**Task brief**
Lines from the beginning of the entries up to and including the one with "def Obligations.StepRunsFront : Prop" must be duplicated word for word; leave out all others.

**Data for analysis**
-- ==== Sys2Proof/Certificates/Slice0/Obligations.lean ====
section
/-! DEFINITION. The statements about the block, one for each family of commands: what each command's own effect is,
what it leaves as it was, and what holds of the whole machine. Gives i s P says that command i answers a next state with
the queue as it was and a block that satisfies P. -/
open Sys2Proof Sys2Proof.Machine

/-! ### The whole machine -/

/-- A step runs the command at the front of the queue on the queue's rest. -/
def Obligations.StepRunsFront : Prop :=
  ∀ (d : Dev) (c : Instr) (r : List Instr), step ⟨d, c :: r⟩ = exec c ⟨d, r⟩

/-- On an empty queue a step is one tick: outside reset device time advances by exactly one, and the frames that gave
way at M05 on the instant that is over go out, own frames last (the model's choices of log entries 3 and 134). With no
such frame nothing but the times changes. -/
def Obligations.EmptyQueueTicks : Prop :=
  ∀ d : Dev, ∃ t : State, step ⟨d, []⟩ = .next t ∧ t.pending = [] ∧
    t.dev.now = (if d.power.inReset then d.now else d.now + 1) ∧
    t.dev.ticks = (if d.power.inReset then d.ticks else d.ticks + 1) ∧
    t.dev.outs = d.outs ∧ t.dev.op = d.op ∧ t.dev.chan = d.chan ∧ t.dev.rep = d.rep ∧ t.dev.ring.through = [] ∧
    (d.inserted = true → d.power.banked = false → t.dev.sent = d.sent ++
      ((d.ring.through.filter fun x => x.1 != 0) ++ d.ring.through.filter fun x => x.1 == 0).map Prod.snd) ∧
    (d.ring.through = [] → t.dev.jnl = d.jnl ∧ t.dev.sent = d.sent ∧ d.SameBut t.dev [Obj.CAL_NOW, Obj.POWERED_TIME_S])

/-- Every command completes and leaves the queue as it was. -/
def Obligations.EveryCommandCompletes : Prop := ∀ (i : Instr) (s : State), ∃ t : State, exec i s = .next t ∧ t.pending = s.pending

/-- Every step keeps the levels safe, whatever the command and the state. -/
def Obligations.StepKeepsSafe : Prop := ∀ s t : State, s.Safe → step s = .next t → t.Safe

/-- The block is safe at reset, and its lamp outputs are off there. -/
def Obligations.ResetIsSafe : Prop :=
  State.reset.Safe ∧ State.reset.dev.outs.dark ∧ State.reset.pending = [] ∧ State.reset.dev.now = 0 ∧ State.reset.dev.op = .kindling

/-- Whatever the command, its next state shows safe levels. -/
def Obligations.CommandLeavesSafe : Prop := ∀ (i : Instr) (s t : State), exec i s = .next t → t.Safe

/-! ### Lamp channels: edges and switching cycles -/

/-- What an edge or a timer of a channel's drive leaves as it was: of the objects it changes only the channel's drive
state, gate cycles and switching frequency, of the channels only its own, and no isolator. An on-edge can also end the
judgement of conduction before it, which reports a condition (R144): beside that it changes the channel's gate cycles
and frequency only. -/
def Obligations.DriveFrame : Prop :=
  (∀ (s t : State) (ch : Fin 96) (sub : Fin 32) (v : Nat) (i : Instr),
    i ∈ [Instr.pulseOffEdge ch, .inrushWindowEnd ch, .buckPeakCrossing ⟨ch, sub⟩, .buckOffTimeExpiry ch v, .buckPeakTimeout ch,
      .softOffComplete ch, .softOffTimeout ch, .latchRetryTimer ch] →
    s.dev.running = true → exec i s = .next t →
    t = { s with dev := { s.dev with dict := t.dev.dict, chan := t.dev.chan, outs := t.dev.outs, waiters := [] } } ∧
    s.dev.SameBut t.dev [Obj.DRV_STATE ch, Obj.DRV_GATE_CYCLES ch, Obj.DRV_FSW_HZ ch] ∧ s.dev.OtherChans t.dev ch ∧
    t.dev.outs.iso = s.dev.outs.iso) ∧
  (∀ (s t : State) (ch : Fin 96), s.dev.running = true → exec (.pulseOnEdge ch) s = .next t →
    t.pending = s.pending ∧ s.dev.OtherChans t.dev ch ∧ t.dev.outs.iso = s.dev.outs.iso ∧
    s.dev.SameElse t.dev (fun k => [Obj.DRV_GATE_CYCLES ch, Obj.DRV_FSW_HZ ch].contains k) ∧
    t.dev.now = s.dev.now ∧ t.dev.op = s.dev.op ∧ t.dev.lc = s.dev.lc ∧ t.dev.banked = s.dev.banked ∧ t.dev.staged = s.dev.staged ∧
    t.dev.ember = s.dev.ember ∧ t.dev.lanes = s.dev.lanes ∧ t.dev.grants = s.dev.grants ∧ t.dev.life = s.dev.life ∧
    t.dev.grp = s.dev.grp ∧ t.dev.sg = s.dev.sg ∧ t.dev.pe = s.dev.pe ∧ t.dev.gw = s.dev.gw ∧ t.dev.mx = s.dev.mx ∧
    t.dev.fin = s.dev.fin ∧ t.dev.cfg = s.dev.cfg ∧ t.dev.guard = s.dev.guard ∧ t.dev.power = s.dev.power ∧
    t.dev.admin = s.dev.admin ∧ t.dev.test = s.dev.test)

/-- On its placed tick, a boundary plus its offset, the on-edge of a lit channel turns the gate on: a pulse begins with
its off-edge DIM_ON_EDGES later, and the inrush window opens at the first on-edge after darkness; a pulse that spans the
boundary goes on with the later off-edge. A warming channel's on-edge begins a warming pulse. Each on-edge with the gate
low counts one gate cycle. At its off-edge a pulse ends: the gate is low, its evidence is due after the pulses before
it, and dark evidence is collected from 200 us on. The inrush window ends with its time, half-open. That an edge off its
tick, or before its time, changes nothing is the model's choice (log entry 17). -/
def Obligations.PulsesPlacedAndEnded : Prop :=
  ((∀ (s : State) (ch : Fin 96), s.dev.running = true → s.dev.drv ch = 3 → (s.dev.ch ch).dc = false → (s.dev.ch ch).noOn = false →
    s.dev.onEdgeAt ch / 32 = s.dev.now → (s.dev.ch ch).placed ≠ some (s.dev.onEdgeAt ch) →
    ((s.dev.ch ch).pulseOpen = false → s.dev.nat (Obj.DRV_GATE_CYCLES ch) + 1 < counterMod (Obj.DRV_GATE_CYCLES ch) →
      Gives (.pulseOnEdge ch) s fun t => t.gate ch = .high ∧ (t.ch ch).pulseOpen = true ∧
        (t.ch ch).pulse.onEdge = s.dev.onEdgeAt ch ∧ (t.ch ch).placed = some (s.dev.onEdgeAt ch) ∧
        (t.ch ch).pulse.offEdge = s.dev.onEdgeAt ch + s.dev.nat (Obj.DIM_ON_EDGES ch) ∧
        (t.ch ch).cycleOpen = (s.dev.mode ch == 2) ∧ t.drv ch = 3 ∧
        t.nat (Obj.DRV_GATE_CYCLES ch) = s.dev.nat (Obj.DRV_GATE_CYCLES ch) + (if s.dev.gate ch = .high then 0 else 1) ∧
        ((s.dev.ch ch).inrushDue = true →
          (t.ch ch).inrushOn = decide (0 < s.dev.pnat ch (Obj.PF_INRUSH_TIME (s.dev.prof ch))) ∧
          (t.ch ch).inrushEnd = s.dev.now + 100 * s.dev.pnat ch (Obj.PF_INRUSH_TIME (s.dev.prof ch)))) ∧
    ((s.dev.ch ch).pulseOpen = true → s.dev.onEdgeAt ch ≤ (s.dev.ch ch).pulse.offEdge →
      Gives (.pulseOnEdge ch) s fun t => t.gate ch = s.dev.gate ch ∧ (t.ch ch).pulseOpen = true ∧
        (t.ch ch).pulse.onEdge = (s.dev.ch ch).pulse.onEdge ∧
        (t.ch ch).pulse.offEdge = max (s.dev.ch ch).pulse.offEdge (s.dev.onEdgeAt ch + s.dev.nat (Obj.DIM_ON_EDGES ch)))) ∧
  (∀ (s : State) (ch : Fin 96), s.dev.running = true → s.dev.drv ch = 3 → s.dev.onEdgeAt ch / 32 ≠ s.dev.now →
    Gives (.pulseOnEdge ch) s fun t => s.dev.Untouched t) ∧
  (∀ (s : State) (ch : Fin 96), s.dev.running = true → s.dev.drv ch = 2 → (s.dev.ch ch).pulseOpen = false →
    (s.dev.ch ch).dc = false → (s.dev.ch ch).warmOpen = false → (s.dev.ch ch).warmWidth ≠ 0 →
    s.dev.onEdgeAt ch / 32 = s.dev.now → (s.dev.ch ch).placed ≠ some (s.dev.onEdgeAt ch) →
    Gives (.pulseOnEdge ch) s fun t => t.gate ch = .high ∧ (t.ch ch).warmOpen = true ∧
      (t.ch ch).startAt = s.dev.onEdgeAt ch ∧ (t.ch ch).warmWidth = (s.dev.ch ch).warmWidth ∧ t.drv ch = 2)) ∧
  (∀ (s : State) (ch : Fin 96), s.dev.running = true → (s.dev.ch ch).pulseOpen = true →
    ((s.dev.ch ch).pulse.offEdge ≤ 32 * s.dev.now + 31 →
      Gives (.pulseOffEdge ch) s fun t => t.gate ch = .low ∧ (t.ch ch).pulseOpen = false ∧ (t.ch ch).cycleOpen = false ∧
        (t.ch ch).due = (s.dev.ch ch).due ++ [(s.dev.ch ch).pulse] ∧ t.drv ch = s.dev.drv ch ∧
        (t.ch ch).darkFrom = (s.dev.ch ch).pulse.offEdge + 640000) ∧
    (32 * s.dev.now + 31 < (s.dev.ch ch).pulse.offEdge → Gives (.pulseOffEdge ch) s fun t => s.dev.Untouched t)) ∧
  (∀ (s : State) (ch : Fin 96), s.dev.alive = true → (s.dev.ch ch).inrushOn = true →
    ((s.dev.ch ch).inrushEnd ≤ s.dev.now → Gives (.inrushWindowEnd ch) s fun t => (t.ch ch).inrushOn = false) ∧
    (s.dev.now < (s.dev.ch ch).inrushEnd → Gives (.inrushWindowEnd ch) s fun t => (t.ch ch).inrushOn = true))

/-- The switching cycle of a BUCK channel. Its peak, 150 ns after the end of the gate edge or later, turns the gate off
for an off-time of 300 ns to 20 us that keeps the cycle at 1.0 us or more; a crossing before that is blanked. The end of
the off-time turns the gate on again, and the valley sample adapts the off-time by the ratio of the ripple wanted to the
one seen, or doubles it. A cycle of 40 us that has not reached its peak ends, short of peak. The rounding of the adapted
off-time is free (log entry 8). -/
def Obligations.BuckCycle : Prop :=
  ∀ (s : State) (ch : Fin 96), s.dev.running = true → (s.dev.ch ch).pulse.limits.buck = true →
    (s.dev.ch ch).pulseOpen = true ∨ (s.dev.ch ch).dc = true →
    (∀ sub : Fin 32, (s.dev.ch ch).cycleOpen = true →
      let e := 32 * s.dev.now + sub
      let edge := s.dev.tEdge ch
      (2 * (edge.1 + 150000 * edge.2) ≤ (e - (s.dev.ch ch).cycleAt) * 625 * edge.2 →
        Gives (.buckPeakCrossing ⟨ch, sub⟩) s fun t => t.gate ch = .low ∧ (t.ch ch).cycleOpen = false ∧ (t.ch ch).gateOffAt = e ∧
          (t.ch ch).pulse = (s.dev.ch ch).pulse ∧ (t.ch ch).cycle = (s.dev.ch ch).cycle ∧
          (t.ch ch).toff = max (min 20000000 (max 300000 (s.dev.ch ch).toff)) (1000000 - (e - (s.dev.ch ch).cycleAt) * 625 / 2)) ∧
      ((e - (s.dev.ch ch).cycleAt) * 625 * edge.2 < 2 * (edge.1 + 150000 * edge.2) →
        Gives (.buckPeakCrossing ⟨ch, sub⟩) s fun t => s.dev.Untouched t)) ∧
    (∀ sample : Nat, (s.dev.ch ch).cycleOpen = false →
      let on := ((s.dev.ch ch).gateOffAt * 3125 + (s.dev.ch ch).toff * 10 + 3124) / 3125
      on ≤ 32 * s.dev.now + 31 →
      Gives (.buckOffTimeExpiry ch sample) s fun t => t.gate ch = .high ∧ (t.ch ch).cycleOpen = true ∧
        (t.ch ch).cycleAt = max on (32 * s.dev.now) ∧ (t.ch ch).cycle = (s.dev.ch ch).cycle + 1 ∧
        (s.dev.buckPk ch ≤ 2000 * (sample : Int) → (t.ch ch).toff = 2 * (s.dev.ch ch).toff) ∧
        (2000 * (sample : Int) < s.dev.buckPk ch →
          let num := (s.dev.ch ch).toff * (s.dev.buckPk ch - s.dev.buckVal ch).toNat
          let den := (s.dev.buckPk ch - 2000 * (sample : Int)).toNat
          num / den ≤ (t.ch ch).toff ∧ (t.ch ch).toff ≤ num / den + (if num % den = 0 then 0 else 1))) ∧
    ((s.dev.ch ch).cycleOpen = true → (s.dev.ch ch).cycleAt + 128000 ≤ 32 * s.dev.now + 31 →
      let e := max ((s.dev.ch ch).cycleAt + 128000) (32 * s.dev.now)
      Gives (.buckPeakTimeout ch) s fun t => t.gate ch = .low ∧ (t.ch ch).cycleOpen = false ∧ (t.ch ch).gateOffAt = e ∧
        (t.ch ch).toff = max (min 20000000 (max 300000 (s.dev.ch ch).toff)) (1000000 - (e - (s.dev.ch ch).cycleAt) * 625 / 2) ∧
        (if (s.dev.ch ch).cycle = 0 then (t.ch ch).pulse.firstShort = some ((s.dev.ch ch).cycleAt + 128000)
          else (t.ch ch).pulse.laterShort =
            some ((s.dev.ch ch).pulse.laterShort.getD ((s.dev.ch ch).cycleAt + 128000))))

**Exercise response**
-- ==== Sys2Proof/Certificates/Slice0/Obligations.lean ====
section
/-! DEFINITION. The statements about the block, one for each family of commands: what each command's own effect is,
what it leaves as it was, and what holds of the whole machine. Gives i s P says that command i answers a next state with
the queue as it was and a block that satisfies P. -/
open Sys2Proof Sys2Proof.Machine

/-! ### The whole machine -/

/-- A step runs the command at the front of the queue on the queue's rest. -/
def Obligations.StepRunsFront : Prop :=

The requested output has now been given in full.